Key genes to monitor based on human studies include:

• Upregulated genes: SERPINB2 (P = 2.17E−103), EBP (P = 2.46E−13), DHCR7 (P = 8.03E−09)

• Downregulated genes: ALPP (P < 2.2E−308), SLC7A5 (P = 1.96E−215), CYP26A1 (P = 1.06E−08)

What insights does evolutionary conservation of Sdr42e1 provide for functional studies?

Phylogenetic analysis has demonstrated high evolutionary conservation of human SDR42E1 across species , suggesting fundamental biological importance. For mouse Sdr42e1 research, this conservation implies:

• Core enzymatic functions likely preserved across species

• Key structural domains maintained throughout evolution

• Critical catalytic residues highly conserved

• Potential for cross-species functional complementation

Identifying the most conserved regions through comparative genomics can guide:

• Design of targeted mutations for functional studies

• Development of specific antibodies and probes

• Selection of experimental models for translational research

How do functional differences between mouse Sdr42e1 and human SDR42E1 impact translational studies?

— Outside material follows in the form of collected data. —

-- ==== Sys2Proof/Machine/Station.lean ====
section
/-! DEFINITION. The ring station and the near ports as receivers, the front end, and the grants of the port arbiters (02 R37 to R65,
R472 to R474, R478, 05 R142 to R144, 13 R387 and R388, 14 R401 and R402). -/
namespace Sys2Proof.Machine

/-! ### Requests (R43) -/

/-- The request a REQ flit carries, from its source. -/
def reqOf (f : Flit) (src : Src) : Req :=
  let b (i w : Nat) : BitVec w := fld f (128 + i) w
  let t (i : Nat) : Bool := bit f (128 + i)
  { name := flitName f, src, opc := b 0 5, space := t 5, cls := b 6 4, scope := b 10 3, vol := t 13, rel := t 14, acq := t 15
    luse := t 16, stepm := t 17, ext := t 18, land := t 19, lfin := t 20, lgrp := b 21 6, plen := b 27 4, crv := t 31
    addr := b 32 52, crust := b 84 32, esrc := b 116 26, lcnt := b 142 32, kop := b 174 8, kfmt := b 182 4, len := b 186 32
    mask := b 256 128, since := 0, full := false }

/-- A request of this name that has not been answered, wherever it waits. -/
def State.known (s : State) (n : TxName) : Option Req :=
  (s.home.q.find? fun r => r.name = n).orElse fun _ =>
    (s.home.ht.findSome? fun e => match e.2.why with
      | .req r => if r.name = n then some r else none
      | _ => none).orElse fun _ =>
        sources.findSome? fun x => ((s.rx x).req.map fun q => reqOf q.f x).find? fun r => r.name = n

/-- The CLASS field of a REQ flit (R43). -/
def reqCls (f : Flit) : BitVec 4 := fld f 134 4

/-- The class a received flit is charged to (R379, R446): that of its request, of the landing tallies, of the entry it answers, or ICLASS. -/
def State.flitClass (s : State) (f : Flit) : BitVec 4 :=
  let n := flitName f
  if flitVc f = 0 then reqCls f
  else if n.sty && n.src = s.ring.tieSlice && n.txn.toNat ≥ 0xE00 then fld s.land.landcfg 12 4
  else match s.known (flitName f) with
    | some r => r.cls
    | none => ((tabGet s.home.ht (flitName f).txn.toNat).map s.htClass).getD s.iclass

/-! ### Which flits a transaction waits for (R59) -/

/-- Response codes of completions (R233). -/
def isComp (f : Flit) : Bool := (rspType f).toNat < 8

/-- A tally read is outstanding, also one whose entry was freed (R284, R285). -/
def Land.readOpen (e : Land) : Bool := e.stale || e.tally = .reading

/-- The tally request of this TXN has not been answered (R282, R284). -/
def State.tallyOpen (s : State) (t : Nat) : Bool :=
  (0xE00 ≤ t && t < 0xE40 && (s.landAt (t - 0xE00)).add.isSome) ||
    (0xE40 ≤ t && t < 0xE80 && ((s.landAt (t - 0xE40)).readOpen || (s.landAt (t - 0xE40)).tally = .subbing))

/-- A transaction is open for a response: a tally request or a move of this slice, or a snoop of an open entry. -/
def State.rspOpen (s : State) (f : Flit) : Bool :=
  let n := flitName f
  let t := n.txn.toNat
  if isComp f then
    n.sty && n.src = s.ring.tieSlice &&
      (s.tallyOpen t || (tabGet s.home.ht t).any fun h => h.st = .move)
  else (tabGet s.home.ht t).isSome

/-- A transaction is open for line data: a snoop of an open entry, or a tally read. -/
def State.datOpen (s : State) (f : Flit) : Bool :=
  let t := (flitName f).txn.toNat
  s.isLineData f &&
    ((tabGet s.home.ht t).isSome || (0xE40 ≤ t && t < 0xE80 && (s.landAt (t - 0xE40)).readOpen))

/-- The line data comes from a declared owner (R257). -/
def State.datDead (s : State) (f : Flit) : Bool :=
  (tabGet s.home.ht (flitName f).txn.toNat).any fun h => (h.own.map fun a => s.isDead a).getD false

/-! ### Reception (R37, R58, R59, R402) -/

/-- What a receive side does with a flit for this slice. -/
inductive Taken where
  | kept (s : State)
  | declined

/-- A flit with a bad header word (R402, R472). -/
def State.badHeader (s : State) (unit : Nat) (bad : FlitPar) : State :=
  if s.coreUp then (s.parExh.chkErr 0).scree { kind := 0x20, sev := 1, unit, detail := bad.toNat } else s

/-- DAT entries of the ring station that are free and unreserved (R58, R221). -/
def State.datFree (s : State) : Nat := 64 - s.datUsed 512

/-- Opcode and PAYLEN of a REQ flit (R43). -/
def reqOpc (f : Flit) : BitVec 5 := fld f 128 5
def reqPlen (f : Flit) : Nat := (fld f 155 4).toNat
def isKnead (f : Flit) : Bool := reqOpc f = 8 || reqOpc f = 9

/-- Knead requests that wait with their payload in the ring station: at most 32 (R347). -/
def State.kneadWaiting (s : State) : Nat :=
  (s.port.rx.req.filter fun q => isKnead q.f).length + (s.home.q.filter fun r => r.src = .ring && (r.opc = 8 || r.opc = 9)).length

/-- Room for a REQ flit at the ring station (R58, R347). -/
def State.reqRoom (s : State) (f : Flit) : Bool :=
  let free := 32 - s.port.rx.req.length
  (if flitBnc f < 3 then decide (free > 4) else decide (free > 0)) && reqPlen f ≤ s.datFree &&
    (!isKnead f || decide (s.kneadWaiting < 32))

/-- A flit is put in a queue of a receive side. PIN and UNPIN requests keep their order of arrival at all sources (R298). -/
def State.enqueue (s : State) (x : Src) (f : Flit) (bad : Bool) : State :=
  let s := if flitVc f = 0 && (reqOpc f = 13 || reqOpc f = 14) then { s with pin.order := s.pin.order ++ [flitName f] } else s
  let q : QFlit := ⟨f, bad⟩
  let r := s.rx x
  let left := if s.isLineData f then r.resv else txSet r.resv (flitName f) (txCount r.resv (flitName f) - 1)
  s.setRx x (match flitVc f with
    | 0 => { r with req := r.req ++ [q], resv := txSet r.resv (flitName f) (reqPlen f) }
    | 1 => { r with snp := r.snp ++ [q] }
    | 2 => { r with rsp := r.rsp ++ [q] }
    | _ => { r with dat := r.dat ++ [q], resv := left })

/-- A response that arrives (R59, R257, R402); one of a reserved type is no answer that an open snoop can get (R233, R241). -/
def State.takeRsp (s : State) (x : Src) (f : Flit) (bad : FlitPar) : State :=
  if (fld bad 2 4 : BitVec 4) != 0 then s.owe x 2 1
  else if (rspType f).toNat > 16 then
    (if (tabGet s.home.ht (flitName f).txn.toNat).isSome then s.ownmis f else s.stray f).owe x 2 1
  else if !isComp f && rspType f != 0x10 && s.deadReq (flitName f) then s.deadMsg.owe x 2 1
  else if s.rspOpen f then s.enqueue x f false
  else (s.stray f).owe x 2 1

/-- A data flit that arrives; a payload flit without a reserved entry is declined on the ring (R58, R59, R257, R478). -/
def State.takeDat (s : State) (x : Src) (f : Flit) (bad : FlitPar) : Taken :=
  let n := flitName f
  let r := s.rx x
  if s.isLineData f then
    if s.datDead f then .kept (s.deadMsg.owe x 3 1)
    else if s.datOpen f then .kept (s.enqueue x f (bad != 0))
    else .kept ((s.stray f).owe x 3 1)
  else if txCount r.resv n > 0 then .kept (s.enqueue x f (bad != 0))
  else if txCount r.late n > 0 then
    .kept (((s.setRx x { r with late := txSet r.late n (txCount r.late n - 1) }).stray f).owe x 3 1)
  else if txCount r.drop n > 0 then .kept ((s.setRx x { r with drop := txSet r.drop n (txCount r.drop n - 1) }).owe x 3 1)
  else if x = .ring && 1 ≤ (flitDkind f).toNat && (flitDkind f).toNat ≤ 3 then .declined
  else .kept ((s.stray f).owe x 3 1)

/-- DAT entries that payload still to come has reserved in FENCED. -/
def Rx.fencedDat (x : Rx) : Nat := x.drop.foldl (fun a c => a + c.n) 0

/-- In FENCED the ring station answers a REQ with ERR_NOTRUN and discards its payload, both accepted under R58; other flits are
dropped and counted (R144). -/
def State.fencedTake (s : State) (f : Flit) : Taken :=
  let n := flitName f
  let rx := s.port.rx
  if flitVc f = 0 then
    if rx.fencedDat + reqPlen f ≤ 64 then
      .kept ({ s with port.rx.drop := txSet rx.drop n (reqPlen f) }.relayRing (reqCls f) none
        [rspFlit n.sty n.src n 0 2 false 0 0 false 0 0])
    else .declined
  else if isPayload f then
    if txCount rx.drop n > 0 then .kept { s with port.rx.drop := txSet rx.drop n (txCount rx.drop n - 1) } else .declined
  else .kept { s with port.dropped := s.port.dropped + 1 }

When designing translational studies, researchers should:

• Conduct detailed sequence and structure comparisons between orthologs

• Identify species-specific differences in:

  • Substrate specificity

  • Enzymatic efficiency

  • Tissue expression patterns

  • Regulatory mechanisms

• Validate findings across species using:

  • Parallel functional assays with both orthologs

  • Cross-species complementation studies

  • Humanized mouse models where appropriate

Human studies have identified specific mutations with clinical significance (e.g., p.Arg154Gln) , providing targets for equivalent mutations in mouse models to assess functional conservation.

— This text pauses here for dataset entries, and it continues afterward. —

/-- SADDLE_SYMBOL_THRESHOLD (R102). -/
def execSaddleSymbolThreshold (lane : BitVec 3) (s : State) : Host.Outcome State Fault Refusal :=
  s.when (s.laneLive lane.toNat && s.lnk.mode.fec) (s.laneFails lane.toNat)

/-- RETRAIN_TIMEOUT: the in-service retrain becomes full training (R103). -/
def execRetrainTimeout (s : State) : Host.Outcome State Fault Refusal :=
  s.when (s.lnk.st = .retrain) (s.startTrain true)

/-- Of two groups the narrower, at equal width that with the lower first lane (R103). -/
def narrower (a b : Byte) : Byte :=
  if ones a < ones b then a else if ones b < ones a then b else if a.toNat ≤ b.toNat then a else b

/-- A set the partner names, unless it would widen the link (R103). -/
def State.noWider (s : State) (set : Byte) : Byte := if ones set ≤ 2 ^ s.lnk.mode.width.toNat then set else s.lnk.good

/-- The partner's TYPE 0b11 frame (R103): the answer to ours, a crossing, or the request we answer. Nothing from before it is owed
any more, since both sides' credits will be full after ALIGN (R98; log 72). -/
def State.retrainFrame (s : State) (set : Byte) : State :=
  let set := s.noWider set
  if s.lnk.st = .retrain then
    let pick := if s.lnk.keep = 0 then set else narrower s.lnk.keep set
    { s with lnk.keep := pick, lnk.ragree := true, lnk.laneEn := if s.lnk.rreq then s.lnk.laneEn else pick
             lnk.owed := [0, 0, 0, 0] }
  else if s.lnk.st = .up then { (s.retrainTo set) with lnk.ragree := true, lnk.owed := [0, 0, 0, 0] }
  else s

/-! ### Sending frames (R86 to R89, R98 to R100) -/

/-- CRC-16 of a frame over header bits [23:0] and its slots (R86). -/
def frameCrc (hdr : BitVec 24) (slots : List Flit) : BitVec 16 :=
  crc16 (bytesOf hdr 3 ++ slots.flatMap fun f => bytesOf f 80)

/-- The 24 header bits before the CRC. -/
def frameHdr (typ : Nat) (seq ack : BitVec 6) (cnt cvc ccnt : Nat) : BitVec 24 :=
  pack 24 [(0, typ), (2, seq.toNat), (8, ack.toNat), (14, cnt), (19, cvc), (21, ccnt)]

/-- A frame's header with its CRC (R86). -/
def withCrc (hdr : BitVec 24) (slots : List Flit) : BitVec 40 :=
  hdr.setWidth 40 ||| ((frameCrc hdr slots).setWidth 40 <<< (24 : Nat))

/-- The CRC of a received frame is right (R86). -/
def crcGood (hdr : BitVec 40) (slots : List Flit) : Bool := fld hdr 24 16 == frameCrc (fld hdr 0 24) slots

/-- The channel whose credits a data frame returns, and how many units of 4 flits (R86). -/
def State.creditReturn (s : State) : Nat × Nat :=
  match (List.range 4).find? fun vc => nth s.lnk.owed vc 0 ≥ 4 with
  | some vc => (vc, Nat.min 7 (nth s.lnk.owed vc 0 / 4))
  | none => (0, 0)

/-- A frame goes out: into the transmit FIFO, from which the lanes take it (R119; log 89). -/
def State.frameSent (s : State) (f : SentFrame) : State := { s with lnk.sent := some f, lnk.txFifo := s.lnk.txFifo ++ [f] }

/-- A data frame with these flits goes out; it carries the ACK, the credits and any replay request. -/
def State.sendData (s : State) (seq : BitVec 6) (fs : List Flit) : State :=
  let (vc, n) := s.creditReturn
  let slots := fs ++ List.replicate (16 - fs.length) 0
  { (((s.pulse 3).1.ev 30).evk 28 0 fs.length).frameSent
      (.data (withCrc (frameHdr (num s.lnk.ask) seq s.lnk.ack fs.length vc n) slots) slots) with
    lnk.ask := false, lnk.since := s.lnk.since + 1, lnk.owed := upd s.lnk.owed vc (· - 4 * n) }

/-- Lanes in fault. -/
def Lnk.faulty (l : Lnk) : Byte :=
  pack 8 ((List.range 8).map fun i => (i, num ((fld l.lflt (3 * i) 3 : BitVec 3) != 0)))

/-- The marker of a logical lane: the pattern 0xA5C3, the lane number and the SEQ (R89; log 87). -/
def laneMarker (l : Nat) (seq : BitVec 6) : BitVec 64 := pack 64 [(0, 0xA5C3), (16, l), (19, seq.toNat)]

/-- The markers of the active lanes; 0 for a lane that is not active. -/
def laneMarkers (lanes : Byte) (seq : BitVec 6) : List (BitVec 64) :=
  (List.range 8).map fun l => if bit lanes l then laneMarker l seq else 0

/-- The 16 slots of a control frame (R85, R89). -/
def ctlSlots (c : CtlFields) : List Flit :=
  (Config.freeCtlSlots c.marks c.credits (c.good ++ c.fault) (c.newSet ++ c.width) ++ List.replicate 16 0).take 16

/-- The fields of a control frame or a retrain request: markers, credit counts, lane report, new lane set and width (R89). -/
def State.ctlFields (s : State) (typ : BitVec 2) : CtlFields :=
  { marks := laneMarkers s.lnk.laneEn s.lnk.seq
    credits := pack 40 ((List.range 4).map fun vc => (10 * vc, Nat.min 1023 (nth s.lnk.owed vc 0)))
    good := s.lnk.usable &&& ~~~s.lnk.faulty, fault := s.lnk.faulty
    newSet := if typ = 3 then s.lnk.keep else 0, width := if typ = 3 then (keptMode s.lnk.mode s.lnk.keep).width else 0 }

/-- A control frame or a retrain request goes out. -/
def State.sendCtl (s : State) (typ : BitVec 2) : State :=
  let c := s.ctlFields typ
  { ((s.pulse 3).1.ev 30).frameSent
      (.ctl (withCrc (frameHdr typ.toNat s.lnk.seq s.lnk.ack 0 0 0) (ctlSlots c)) (ctlSlots c) c) with
    lnk.owed := s.lnk.owed.map fun n => n - Nat.min 1023 n, lnk.since := 0 }

/-- What is taken for a frame: credits left, places left, flits taken, flits that stay, channels held back. -/
structure Fill where
  /-- Only flits without a parity error are taken. -/
  clean  : Bool
  credit : List Nat
  room   : Nat
  take   : List OutFlit
  stay   : List OutFlit
  shut   : List Nat

/-- One flit is offered to the frame: it goes in when a place and its channel's credits are there and nothing earlier of its
channel waits; a REQ flit needs the credits of its payload too (R98). -/
def Fill.offer (x : Fill) (f : OutFlit) : Fill :=
  let vc := flitVc f.f
  if x.room != 0 && !(x.clean && f.bad != 0) && !x.shut.contains vc && nth x.credit vc 0 != 0 &&
      (vc != 0 || (fld f.f 155 4).toNat ≤ nth x.credit 3 0) then
    { x with credit := upd x.credit vc (· - 1), room := x.room - 1, take := x.take ++ [f] }
  else { x with stay := x.stay ++ [f], shut := vc :: x.shut }

/-- A chosen request and its payload leave in their order: nothing passes a flit that waits. -/
def Fill.offerSel (x : Fill) (f : OutFlit) : Fill := if x.stay = [] then x.offer f else { x with stay := x.stay ++ [f] }

/-- Requests the arbiter has not chosen, and their payload, are not offered (R388). -/
def Fill.offerTx (x : Fill) (f : OutFlit) : Fill :=
  if flitVc f.f = 0 || isPayload f.f then { x with stay := x.stay ++ [f] } else x.offer f

/-- The flits of the next data frame: chosen requests first, then the other flits in order of arrival (R387, R388). -/
def State.frameFill (s : State) (clean : Bool) : Fill × List OutFlit :=
  let room := if s.lnk.replay.length ≥ 32 then 0 else Nat.min 16 (512 - s.lnk.retained)
  let a := s.lnk.sel.foldl Fill.offerSel { clean, credit := s.lnk.credit, room, take := [], stay := [], shut := [] }
  (s.lnk.tx.foldl Fill.offerTx { a with stay := [], shut := [] }, a.stay)

/-- A new data frame: with flits it takes the next SEQ and is retained; without, it repeats the last (R88, R99). -/
def State.newFrame (s : State) (stopped : Bool) : State :=
  let (x, sel) := s.frameFill true
  if stopped || x.take = [] then s.sendData s.lnk.seq []
  else
    let fs := x.take.map fun f => f.f
    let seq := s.lnk.seq + 1
    let s := x.take.foldl (fun s f => s.charge 11 f.cls 1) s
    { s with lnk.sel := sel, lnk.tx := x.stay, lnk.credit := x.credit, lnk.seq := seq
             lnk.replay := s.lnk.replay ++ [(seq, (fs, 0))] }.sendData seq fs

/-- The line of a flit for the saddle link, where the slice knows it: that of its request, in the transmit queue or open here. -/
def State.flitLine (s : State) (f : Flit) : Option LineId :=
  (((s.lnk.sel ++ s.lnk.tx).find? fun d => flitVc d.f = 0 && flitName d.f = flitName f).map fun d => (reqOf d.f .ring).line).orElse
    fun _ => (s.known (flitName f)).map Req.line

/-- A DAT flit whose header words pass, which goes on with POIS 1 (R405). -/
def poisonable (f : Flit) (bad : FlitPar) : Bool := flitVc f = 3 && (fld bad 0 4 : BitVec 4) = 0

/-- Four replays of a flit have failed at the check before framing: counted and reported, with SEV 2 where the flit goes on poisoned
(R401, R405, R426). -/
def State.frameParity (s : State) (f : OutFlit) (bad : FlitPar) : State :=
  if s.coreUp then
    (s.busReplay 5).1.scree {
      kind := 0x20, sev := if poisonable f.f bad then 2 else 1, line := if poisonable f.f bad then s.flitLine f.f else none
      unit := 12, cls := f.cls.toNat, agent := if bad &&& 3 = 0 then (flitName f.f).src.toNat else 0, cnt := 4, detail := bad.toNat }
  else s

/-- Flits leave the saddle transmit queue. -/
def State.unqueue (s : State) (out : OutFlit → Bool) : State :=
  { s with lnk.sel := s.lnk.sel.filter (! out ·), lnk.tx := s.lnk.tx.filter (! out ·) }

/-- The request of this name is in the saddle transmit queue. -/
def Lnk.holdsReq (l : Lnk) (n : TxName) : Bool := (l.sel ++ l.tx).any fun d => flitVc d.f = 0 && flitName d.f = n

What pathological phenotypes are associated with Sdr42e1 dysfunction?

Based on human SDR42E1 mutation findings , mouse models should be evaluated for:

• Vitamin D deficiency manifestations

• Connective tissue abnormalities (skin, cornea)

• Skeletal development issues

• Reproductive system defects

• Cholesterol metabolism disorders

Human studies identified a homozygous missense mutation in SDR42E1 (p.Arg154Gln) associated with an oculocutaneous genital syndrome characterized by:

• Corneal thinning and keratoconus

• Blue sclera

• Skin hyperelasticity

• Joint hypermobility

• Reproductive abnormalities

• Low cholesterol levels

These findings provide a framework for phenotypic assessment of mouse models.

How can Sdr42e1 mouse models contribute to therapeutic development?

Mouse models of Sdr42e1 dysfunction could facilitate:

• Preclinical testing of vitamin D supplementation strategies

• Screening of compounds that modulate enzyme activity

• Evaluation of tissue-specific interventions

• Assessment of gene therapy approaches

• Testing of small molecules targeting specific steps in the vitamin D biosynthesis pathway

Human SDR42E1 research suggests its potential as a therapeutic target for vitamin D deficiency , and mouse models provide essential in vivo systems for validating such approaches before clinical translation.

What are the most relevant biomarkers for monitoring Sdr42e1 function in experimental models?

Based on human SDR42E1 research , key biomarkers should include:

Primary biomarkers:

• Serum 25-hydroxyvitamin D levels

• 7-dehydrocholesterol concentration in skin and serum

• Total cholesterol profile

• Specific steroid hormones (particularly progesterone and androstenedione)

Secondary biomarkers:

• Expression of vitamin D-responsive genes

• Calcium and phosphate homeostasis

• Connective tissue integrity markers

• Reproductive hormone profiles

Human studies showed accumulation of 7-dehydrocholesterol when SDR42E1 was depleted , suggesting this metabolite would be a particularly valuable biomarker in mouse models.